At least 200 homes are destroyed in New York state, and at least 700 others have major damage in the wake of flooding earlier this month.

That number is likely to grow as assessments continue, responders said, and many residents are still in limbo as they wait for the verdict on whether their homes have been condemned or if they’re salvageable.

It’s likely the affected counties will receive a federal disaster declaration, said one Federal Emergency Management Agency (FEMA) official.

"But FEMA checks won’t be enough, he warned. “The aid is going to be inadequate in in many cases, because the average income of the people involved in this is very low,” he said. “It simply won’t be enough if you’re a low-income home owner.”

It will fall to local and national charities to pitch in to help with the unmet needs, he said. “That’s where the community comes in - and the national charitable agencies, too.” New York’s flood woes come amid other severe spring flooding that has received more media attention and more public donor awareness.

But that doesn’t mean relief groups in New York state aren’t hard at work, forging relationships and exchanging information. New York’s responding groups are tightly linked within the state Voluntary Organizations Active in Disaster (VOAD) coalition.

Already, groups such as Catholic Charities, Church World Service, Mennonite Disaster Service, Presbyterian Disaster Assistance, Salvation Army, United Methodist Committee on Relief, and American Red Cross, among several others, are on the ground assisting with relief efforts and also planning for long-term recovery.

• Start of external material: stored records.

/-! ### The encoders -/

/-- The word of a rational is that of the rank it rounds to. -/
theorem encRat_spec (q : Rat) : ∃ k, RoundsToRank (q : ℝ) k ∧ encRat q = rankWord k := by
  by_cases hzero : q.num = 0
  · obtain rfl := Rat.num_eq_zero.mp hzero
    exact ⟨0, rankValue_zero ▸ roundsToRank_rankValue ⟨by decide, by decide⟩, rfl⟩
  · obtain ⟨M, hM, henc⟩ := encMagnitude_spec (Int.natAbs_pos.mpr hzero) q.den_pos
    have hround := hM.roundsToRank (by positivity)
    rw [← henc] at hround
    have hword : encRat q = rankWord (if q.num < 0 then -(encMagnitude q.num.natAbs q.den : Int)
        else encMagnitude q.num.natAbs q.den) := by
      unfold encRat
      dsimp only
      rw [if_neg hzero]
      generalize encMagnitude q.num.natAbs q.den = m
      rcases Nat.eq_zero_or_pos m with rfl | hm
      · rw [if_pos rfl, Nat.cast_zero, neg_zero, ite_self]
        rfl
      · unfold rankWord
        rw [if_neg hm.ne']
        rcases lt_or_ge q.num 0 with hneg | hpos
        · rw [if_pos hneg, if_pos hneg, if_pos (by omega), Int.natAbs_neg, Int.natAbs_natCast]
        · rw [if_neg hpos.not_gt, if_neg hpos.not_gt, if_neg (by omega), Int.natAbs_natCast]
    refine ⟨_, ?_, hword⟩
    have habs : (q : ℝ) = (q.num : ℝ) / q.den := Rat.cast_def q
    split_ifs with hneg
    · have hcast : ((q.num.natAbs : ℕ) : ℝ) = -(q.num : ℝ) := by
        rw [Nat.cast_natAbs, abs_of_neg hneg]; push_cast; rfl
      rw [hcast] at hround
      rw [habs]
      simpa [neg_div] using hround.neg
    · have hcast : ((q.num.natAbs : ℕ) : ℝ) = (q.num : ℝ) := by
        rw [Nat.cast_natAbs, abs_of_nonneg (by omega)]
      rwa [habs, ← hcast]

/-- Where both ends of an enclosure have one word, what it encloses rounds to that word's rank. -/
theorem settledWord_spec {v : Val} (ps : List Nat) {w : Word} (h : settledWord v ps = some w) :
    ∃ k, RoundsToRank v.toReal k ∧ w = rankWord k := by
  induction ps with
  | nil => cases h
  | cons p ps ih =>
    unfold settledWord at h
    split at h
    · next x hx =>
      split_ifs at h with heq
      · obtain ⟨hlo, hhi⟩ := enclose_holds hx
        obtain ⟨k, hk, hword⟩ := encRat_spec (mkRat x.lo (2 ^ p))
        obtain ⟨k', hk', hword'⟩ := encRat_spec (mkRat x.hi (2 ^ p))
        unfold encScaled at h heq
        obtain rfl := rankWord_inj hk.1 hk'.1 (by rw [← hword, heq, hword'])
        have hscale (m : Int) : ((mkRat m (2 ^ p) : Rat) : ℝ) = m / 2 ^ p := by
          rw [Rat.mkRat_eq_div]; push_cast; rfl
        rw [hscale] at hk hk'
        refine ⟨k, hk.between hk' ?_ ?_, by rw [← hword]; exact (Option.some.inj h).symm⟩
        · rwa [div_le_iff₀ (by positivity)]
        · rwa [le_div_iff₀ (by positivity)]
      · exact ih h
    · exact ih h

theorem bisectRank_mem_range (v : Val) (fuel : Nat) {lo hi : Int} (h : lo ≤ hi) :
    lo ≤ bisectRank v fuel lo hi ∧ bisectRank v fuel lo hi ≤ hi := by
  induction fuel generalizing lo hi with
  | zero => exact ⟨h, le_rfl⟩
  | succ fuel ih =>
    unfold bisectRank
    split_ifs with hdone habove
    · exact ⟨h, le_rfl⟩
    · have := ih (lo := (lo + hi) / 2 + 1) (hi := hi) (by omega)
      omega
    · have := ih (lo := lo) (hi := (lo + hi) / 2) (by omega)
      omega

theorem isRank_roundedRank (v : Val) : IsRank (roundedRank v) := by
  have hrange := bisectRank_mem_range v 33 (by decide : -largestRank ≤ largestRank)
  unfold roundedRank IsRank
  dsimp only
  split_ifs <;> omega

/-- The word of a value is that of a rational, that of an enclosure, or that of the rank found by comparison. -/
theorem enc32_cases (v : Val) :
    (∃ k, RoundsToRank v.toReal k ∧ enc32 v = rankWord k) ∨ enc32 v = rankWord (roundedRank v) := by
  unfold enc32
  split
  · next q => exact .inl (encRat_spec q)
  · split
    · next w hw => exact .inl (settledWord_spec _ hw)
    · exact .inr rfl

theorem enc32_eq_rankWord (v : Val) : ∃ k, IsRank k ∧ enc32 v = rankWord k := by
  rcases enc32_cases v with ⟨k, hk, hword⟩ | hword
  · exact ⟨k, hk.1, hword⟩
  · exact ⟨_, isRank_roundedRank v, hword⟩

/-- The word of a defined value is that of the rank it rounds to. -/
theorem enc32_spec {v : Val} (hv : v.Defined) : ∃ k, RoundsToRank v.toReal k ∧ enc32 v = rankWord k := by
  rcases enc32_cases v with h | hword
  · exact h
  · obtain ⟨hlow, hhigh, hup, hdown⟩ := roundedRank_spec hv
    exact ⟨_, ⟨⟨hlow, hhigh⟩, hup, hdown⟩, hword⟩

/-- Delivering a delivered word again changes nothing (R178). -/
theorem enc32_decVal_enc32 (v : Val) : enc32 (decVal (enc32 v)) = enc32 v := by
  obtain ⟨k, hk, hword⟩ := enc32_eq_rankWord v
  obtain ⟨k', hk', hword'⟩ := encRat_spec (rankValue k)
  rw [hword]
  change encRat (rankValue k) = rankWord k
  rw [hword', hk'.unique (roundsToRank_rankValue hk)]

end Sys2Proof.Machine
end

section
/-! PROOFS. The delivered words (R72, R178) and the named properties of the exact arithmetic (R16). -/

namespace Sys2Proof.Machine

/-! ### The last chunk delivered again -/

/-- A sample of a chunk given by its samples. -/
theorem sampleAt_map_range {nch n c t : Nat} (f : Nat → Nat → Val) (hc : c < nch) (ht : t < n) :
    sampleAt ((List.range nch).map fun c => (List.range n).map fun t => f c t) c t = f c t := by
  simp [sampleAt, List.getD_eq_getElem?_getD, hc, ht]

/-- A last chunk that holds delivered words is delivered as the same words. -/
theorem exec_getlast_of_delivered {s : State} {f : Nat → Nat → Val} (hv : s.lastValid = true)
    (hlast : s.last = some ((List.range s.params.nch).map fun c => (List.range s.lastLen.toNat).map fun t =>
      decVal (enc32 (f c t)))) :
    exec .getlast s = .next (putResponse s.active (responseHeader 0x08 0 0 s.lastLen ::
      payloadOf s.params.nch s.lastLen.toNat fun c t => enc32 (f c t)) s) := by
  rw [(getlastAnswersTheLastChunk s).2 _ hv hlast, payloadOf_congr fun c t hc ht => ?_]
  rw [sampleAt_map_range _ hc ht, enc32_decVal_enc32]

Donations management was already becoming a concern in some flood-affected counties. “I’ve got 18-wheeler after 18-wheeler coming with donations,” said one local responder. “I’ve got 10-and-a-half pallets of cranberry-raspberry juice. I’ve got body wipes in bulk.”

County officials and VOAD members were collaborating to distribute and store donations.

Should a FEMA declaration occur, people will have 60 days to register with FEMA. New York Gov. George Pataki has asked President Bush to declare 14 counties federal disaster areas, making them eligible for federal aid. “The impact from these storms was devastating and widespread and is magnified by the fact that many of these areas were just beginning to recover from similar flooding late last summer,” Pataki said. “The raging floodwaters caused the unfortunate loss of lives, forced hundreds of New Yorkers from their homes, destroyed hundreds of residences, and damaged hundreds more.”

Gov. Pataki is requesting federal assistance for the following counties: Broome, Chenango, Cortland, Delaware, Greene, Montgomery, Orange, Otsego, Rensselaer, Schenectady, Schoharie, Sullivan, Tioga and Ulster.

At least 91 homes were destroyed in Ulster County, 24 were destroyed in Orange County, and another 23 were demolished in Broome County.